Sunday, 18 December 2011

stellar evolution - If a star were to suddenly lose nearly all of its stored heat, would it be able to return to its normal state?

If you suddenly sucked all the heat out of a normal star like the Sun, nuclear reactions would cease, the gas pressure would fall to zero. The star would collapse, initially on a freefall timescale (about 1 hour for the Sun).



The released gravitational potential energy would half be radiated away and half would go into re-heating the interior. The temperature would rapidly rise, the collapse would be halted, nuclear reactions would restart, the star would slowly expand again and a thermal and hydrostatic equilibrium should be restored on a Kelvin-Helmholtz timescale (about 10 million years for the Sun).



One way to see this, is to compare the current thermal content of a star with its capacity for generating new heat by nuclear reactions. e.g. approximate the Sun as a uniform ball of ideal gas at an average temperature of a few million degrees. The thermal content is roughly $10^{41}$ J. The Sun generates this much energy in nuclear reactions in only 8 million years - coinciding with the timescale to reestablish an equilibrium. Or you could compare it with the gravitational potential energy of around $2times 10^{41}$ J. i.e. There is enough gravitational potential energy to reheat the Sun.

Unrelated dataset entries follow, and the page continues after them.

-- ==== Sys2Proof/Machine/Flags.lean ====
section
/-! DEFINITION. Notice flags, port latches, counters, the follow-up marks and IRQ_N (Chapter 10, R25, R40). -/

namespace Sys2Proof.Machine

/-- The eleven notice flags (Table 10-3). -/
inductive Notice where
  | portUp
  | portLoss
  | portFault
  | overrun
  | protocol
  | watch
  | lockBroken
  | poison
  | sweepDone
  | corrected
  | initDone
deriving DecidableEq, Repr

/-- A notice flag's position (Table 11-6). -/
def Notice.position : Notice → Nat
  | .portUp => 0
  | .portLoss => 1
  | .portFault => 2
  | .overrun => 3
  | .protocol => 4
  | .watch => 5
  | .lockBroken => 6
  | .poison => 7
  | .sweepDone => 8
  | .corrected => 9
  | .initDone => 10

/-- A notice flag as a register bit. -/
def Notice.bit (n : Notice) : Reg16 := 1#16 <<< n.position

/-- The five port latches (R170). -/
inductive PortLatch where
  | up
  | loss
  | fault
  | overrun
  | protocol
deriving DecidableEq, Repr

/-- A port latch as a bit of PSTATn (Table 11-5). -/
def PortLatch.bit : PortLatch → Reg16
  | .up => 1
  | .loss => 2
  | .fault => 4
  | .overrun => 8
  | .protocol => 16

/-- The index of NSTAT (Table 11-4). -/
def nstatIndex : BitVec 7 := 0x01#7

/-- The index of a port register (Table 11-5). -/
def portRegIndex (p : Port) (offset : Nat) : BitVec 7 := BitVec.ofNat 7 (0x40 + 0x10 * p.number + offset)

/-- The index of PSTATn. -/
def pstatIndex (p : Port) : BitVec 7 := portRegIndex p 0

/-- A captured value of the register `index` remembers that `bits` of it have been latched again (R167). -/
def Capture.relatch (c : Capture) (index : BitVec 7) (bits : Reg16) : Capture :=
  if c.index = index then { c with relatched := c.relatched ||| bits } else c

/-- A notice flag is latched (R168). -/
def State.latch (s : State) (n : Notice) : State :=
  { s with nstat := s.nstat ||| n.bit, capture := s.capture.map fun c => c.relatch nstatIndex n.bit }

/-- A port latch is set (R170). -/
def State.latchPort (s : State) (p : Port) (l : PortLatch) : State :=
  { s.updPort p (fun ps => { ps with latches := ps.latches ||| l.bit }) with
    capture := s.capture.map fun c => c.relatch (pstatIndex p) l.bit }

/-- A notice and the port latch set with it (Table 10-3). -/
def State.latchBoth (s : State) (p : Port) (n : Notice) (l : PortLatch) : State := (s.latch n).latchPort p l

/-- PROTOCOL, for a port (R91, R149, R150). -/
def State.latchProtocol (s : State) (p : Port) : State := s.latchBoth p .protocol .protocol

/-- A counter raised by one, staying at its top (R5, R172). -/
def saturatingInc {w : Nat} (n : BitVec w) : BitVec w := if n = BitVec.allOnes w then n else n + 1

/-- CECNT raised by one (R5). -/
def State.raiseCecnt (s : State) : State := { s with sma := { s.sma with cecnt := saturatingInc s.sma.cecnt } }

/-- IRQ_N is driven low (R169). -/
def State.irqLow (s : State) : Bool := (s.nstat &&& s.nmask) != 0

/-- The directory's report of a freed way, a cleared busy mark or a removed lock in a set (R25): it starts an examination
pass (R40), and a cursor that waits in that set examines its way again (R122). -/
def State.report (s : State) (set : Nat) : State :=
  { s with work := { cursorDue := s.work.cursorDue || s.sweep.cursor / 4 == set, passDue := true } }

/-- A freed slot starts an examination pass (R40), and a waiting cursor examines its way again (R122). -/
def State.reportSlot (s : State) : State := { s with work := ⟨true, true⟩ }

end Sys2Proof.Machine
end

However, not everything would be a continuation. The collapse and reheating would be similar to the star repeating its pre main sequence phase. During this phase the star becomes fully convective and so the core material would get completely mixed with the rest of the star again. This would have the effect of rejuvenating the star as a new zero age main sequence star, but with a slightly higher helium abundance.